/-- R127, R129, R410, R412, R416 to R419, R424, R425: a destroyed device of which nothing is left is none; an idle one collapses when its time
is over, drops what its class says, and wakes when asked; budgets rise each microsecond up to 16 times their limit; a device enters its
next window when it is due and every marker for the last one is complete, and tells its peers; what it could not tell for want of a route
it keeps, and tries again at each turn of that event (log 29); one that is frozen begins to forward, and a forwarding one ends when nothing is left to acknowledge. An entry of a
window is stated where no open of the device waits for it. A limit throttles its device when it is enabled, and 0, or its budget is below
0. The energy of a microsecond is a free value and budgets start at 0 (log 13);
lost and frozen devices enter windows too, and one that is being moved is not idle (log 59). -/
def Obligations.DeviceEvents : Prop :=
  (∀ s v y z, OfObject s v y z → (s.device v).dying = true → (∀ l ∈ s.launches, l.2.vd ≠ v) → (∀ o ∈ s.ops, o.2.vd ≠ v) →
      NoneUnderWay s v 0 (2 ^ 64) → Completes s .vdDestroyComplete fun t => SameMemory s t ∧ OtherDevices s t v
        ∧ NoTranslation t v 0 (2 ^ 64) ∧ (∀ x ∈ t.verPages, x.1 ≠ v)
        ∧ (let x := t.device v
           x.state = .none ∧ x.busy = false ∧ x.status = 0 ∧ x.job = none ∧ x.xlate = (s.device v).xlate ∧ x.trap = (s.device v).trap))
  ∧ (∀ s v y z since, OfObject s v y z → s.idle v = true → (s.device v).idleSince = some since →
      let us := (((s.device v).live.get 0x28 0).extractLsb' 0 32).toNat
      us ≠ 0 → since + 1000 * us ≤ s.ptp → exec .idleTimeout s = .next (s.withDevice v fun d =>
        { d with state := .collapsing, wakeHeld := false, idleSince := none }))
  ∧ (∀ s v y z, OfObject s v y z → (s.device v).state = .collapsing → Completes s .collapseComplete fun t =>
      let d := s.device v
      SameMemory s t ∧ OtherDevices s t v ∧ t.cores = s.cores
      ∧ (t.device v).state = (if d.wakeHeld then .waking else .collapsed) ∧ (t.device v).busy = false ∧ (t.device v).wakeHeld = false
      ∧ (d.cls = 1 → t.dies = s.dies ∧ t.slices = s.slices)
      ∧ (2 ≤ d.cls → ∀ x ∈ t.dies, ∀ n l, l ∈ x.2.l2.get n [] → l.vd ≠ v)
      ∧ (d.cls = 3 → ∀ x ∈ t.slices, ∀ n l, l ∈ x.2.sets.get n [] → l.vd ≠ v))
  ∧ (∀ s v y z, OfObject s v y z → (s.device v).state = .waking → exec .wakeComplete s = .next (s.withDevice v fun d =>
      { d with state := .active, busy := false, status := if d.busy then 0 else d.status }))
  ∧ (∀ s v y z, OfObject s v y z →
      let d := s.device v
      let grown (r : DWord) (b : Int) (used : Nat) : Int :=
        let lim : Nat := (r.extractLsb' 0 32).toNat
        if r.getLsbD 63 then min (b - used + lim) (16 * lim) else b
      d.state ≠ .none → d.budgetAt + 1000 ≤ s.ptp → exec .budgetTick s = .next (s.withDevice v fun x => { x with
        bytes := grown (d.live.get 0x18 0) d.bytes 0, energy := grown (d.live.get 0x20 0) d.energy (Config.energyUsed s.tick v),
        budgetAt := d.budgetAt + 1000 }))
  ∧ (∀ d : Device,
      let stops (r : DWord) (b : Int) : Prop := r.getLsbD 63 = true ∧ (r.extractLsb' 0 32 = 0#32 ∨ b < 0)
      d.throttled = true ↔ stops (d.live.get 0x18 0) d.bytes ∨ stops (d.live.get 0x20 0) d.energy)
  ∧ (∀ s v y z, OfObject s v y z →
      let d := s.device v
      let m := winAdd d.window 1
      let start := d.wStart + (m + 2 ^ 32 - d.wFirst % 2 ^ 32) % 2 ^ 32 * d.wLen
      let complete (r : Nat) : Prop := ∃ x ∈ d.markers, x.src = r ∧ x.window = winAdd d.window (-1)
        ∧ x.count ≤ d.performed.get (winAdd d.window (-1) % 2 ^ 32 * 2 ^ 16 + r % 2 ^ 16) 0
      let due : Prop := start ≤ s.ptp ∧ ∀ j, d.job = some j → j.fresh = true ∨ ∀ r, r ≤ j.last → complete r
      (¬ due → d.unsent = [] → exec .windowEnter s = .next s)
      ∧ (¬ due → Completes s .windowEnter fun t => SameMemory s t ∧ OtherDevices s t v ∧ (t.device v).window = d.window
          ∧ (t.device v).wStart = d.wStart ∧ ∀ x ∈ d.unsent, SignalGone s t v x)
      ∧ (due → d.state ≠ .none → d.state ≠ .forwarding → d.cut = none → NoCommitWaits s → NothingOpens s v → Completes s .windowEnter fun t => SameMemory s t
            ∧ (t.device v).window = m ∧ (t.device v).wStart = start ∧ (t.device v).wFirst = m ∧ (t.device v).commitSeq = 1 ∧ (t.device v).state = d.state
            ∧ (∀ x ∈ d.unsent, SignalGone s t v x)
            ∧ ∀ j, d.job = some j → ∀ r, r ≤ j.last → SignalGone s t v (r, .marker
                { vd := 0, src := j.rank, window := d.window, count := d.sent.get (d.window % 2 ^ 32 * 2 ^ 16 + r % 2 ^ 16) 0 })))
  ∧ (∀ s v y z, OfObject s v y z → (s.device v).state = .frozen → Completes s .forwardingEntry fun t => SameMemory s t
      ∧ OtherDevices s t v ∧ ∃ xs : List FabOp, xs.Perm (s.device v).forward ∧ t.outbox = s.outbox ++ xs.map (fun x => OutMsg.forward { x with forwarded := true })
        ∧ t.device v = { s.device v with state := .forwarding, forward := [], forwarded := xs.length })
  ∧ ∀ s v y z, OfObject s v y z → (s.device v).state = .forwarding → (s.device v).busy = true → (s.device v).forwarded = 0 →
      (((s.device v).ctl.get 0x38 0).extractLsb' 0 8).toNat = 9 → Completes s .vdEndForwarding fun t => SameMemory s t
        ∧ OtherDevices s t v ∧ (t.device v).state = .none ∧ (t.device v).busy = false ∧ (t.device v).status = 0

-=-=-

_Task_: Go through the material above and report each line containing "bytes".

_Task answer_:
        bytes := grown (d.live.get 0x18 0) d.bytes 0, energy := grown (d.live.get 0x20 0) d.energy (Config.energyUsed s.tick v),
      d.throttled = true ↔ stops (d.live.get 0x18 0) d.bytes ∨ stops (d.live.get 0x20 0) d.energy)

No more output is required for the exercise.